*** DATA PROVIDED ***

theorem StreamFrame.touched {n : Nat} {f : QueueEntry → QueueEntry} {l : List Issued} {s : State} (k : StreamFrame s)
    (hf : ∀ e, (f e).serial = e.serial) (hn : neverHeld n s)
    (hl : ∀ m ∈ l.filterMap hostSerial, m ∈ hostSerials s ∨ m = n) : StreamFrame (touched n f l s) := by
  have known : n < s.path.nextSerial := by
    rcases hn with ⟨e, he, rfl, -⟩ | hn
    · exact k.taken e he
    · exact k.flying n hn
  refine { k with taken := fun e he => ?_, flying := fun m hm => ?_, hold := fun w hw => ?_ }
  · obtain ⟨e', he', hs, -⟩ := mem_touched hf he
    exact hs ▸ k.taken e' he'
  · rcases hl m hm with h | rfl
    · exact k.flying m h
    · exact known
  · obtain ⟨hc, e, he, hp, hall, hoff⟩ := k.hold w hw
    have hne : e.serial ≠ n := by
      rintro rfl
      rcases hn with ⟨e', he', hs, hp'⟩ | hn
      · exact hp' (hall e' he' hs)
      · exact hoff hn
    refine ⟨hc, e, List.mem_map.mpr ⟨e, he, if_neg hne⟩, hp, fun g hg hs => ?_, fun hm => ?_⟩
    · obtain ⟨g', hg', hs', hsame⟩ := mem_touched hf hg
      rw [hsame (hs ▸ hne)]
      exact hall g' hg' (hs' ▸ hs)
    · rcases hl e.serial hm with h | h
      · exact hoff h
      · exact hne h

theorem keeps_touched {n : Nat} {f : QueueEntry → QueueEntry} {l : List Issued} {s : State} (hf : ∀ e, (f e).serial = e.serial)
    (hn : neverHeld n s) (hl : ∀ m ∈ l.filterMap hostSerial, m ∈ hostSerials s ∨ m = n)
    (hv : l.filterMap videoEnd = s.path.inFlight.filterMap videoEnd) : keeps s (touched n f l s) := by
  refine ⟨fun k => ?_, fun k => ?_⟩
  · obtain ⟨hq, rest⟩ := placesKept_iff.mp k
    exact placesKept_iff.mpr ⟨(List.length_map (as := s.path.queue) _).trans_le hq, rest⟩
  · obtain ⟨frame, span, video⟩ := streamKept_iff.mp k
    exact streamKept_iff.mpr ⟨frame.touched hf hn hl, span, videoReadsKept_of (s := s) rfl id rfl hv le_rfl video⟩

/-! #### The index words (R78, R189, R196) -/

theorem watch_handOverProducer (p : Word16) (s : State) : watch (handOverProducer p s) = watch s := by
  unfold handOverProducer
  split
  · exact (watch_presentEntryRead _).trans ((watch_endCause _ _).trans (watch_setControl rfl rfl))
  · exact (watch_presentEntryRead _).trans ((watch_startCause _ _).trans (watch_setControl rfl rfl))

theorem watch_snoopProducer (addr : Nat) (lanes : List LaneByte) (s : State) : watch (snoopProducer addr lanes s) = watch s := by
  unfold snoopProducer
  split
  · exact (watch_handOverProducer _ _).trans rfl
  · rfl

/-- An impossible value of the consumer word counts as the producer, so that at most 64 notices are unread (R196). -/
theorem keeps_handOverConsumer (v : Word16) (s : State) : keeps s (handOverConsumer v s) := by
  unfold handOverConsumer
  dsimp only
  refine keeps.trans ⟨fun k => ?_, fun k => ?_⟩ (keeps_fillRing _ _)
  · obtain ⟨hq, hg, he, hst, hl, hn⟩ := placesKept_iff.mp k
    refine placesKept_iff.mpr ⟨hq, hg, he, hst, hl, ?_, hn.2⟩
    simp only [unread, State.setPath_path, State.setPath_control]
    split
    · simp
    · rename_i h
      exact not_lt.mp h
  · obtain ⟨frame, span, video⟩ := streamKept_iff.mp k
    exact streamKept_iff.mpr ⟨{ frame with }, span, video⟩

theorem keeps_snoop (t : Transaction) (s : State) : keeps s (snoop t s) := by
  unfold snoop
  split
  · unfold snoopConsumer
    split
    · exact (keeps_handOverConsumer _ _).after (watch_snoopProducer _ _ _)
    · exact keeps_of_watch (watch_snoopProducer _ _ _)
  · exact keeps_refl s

*** End of DATA PROVIDED ***

Using the data above, transcribe the lines that run from the line with "with h | rfl" to the line with "rcases hn with ⟨e', he', hs, hp'⟩ | hn", both ends kept, and output nothing else.

[YOUR RESPONSE]:
  · rcases hl m hm with h | rfl
    · exact k.flying m h
    · exact known
  · obtain ⟨hc, e, he, hp, hall, hoff⟩ := k.hold w hw
    have hne : e.serial ≠ n := by
      rintro rfl
      rcases hn with ⟨e', he', hs, hp'⟩ | hn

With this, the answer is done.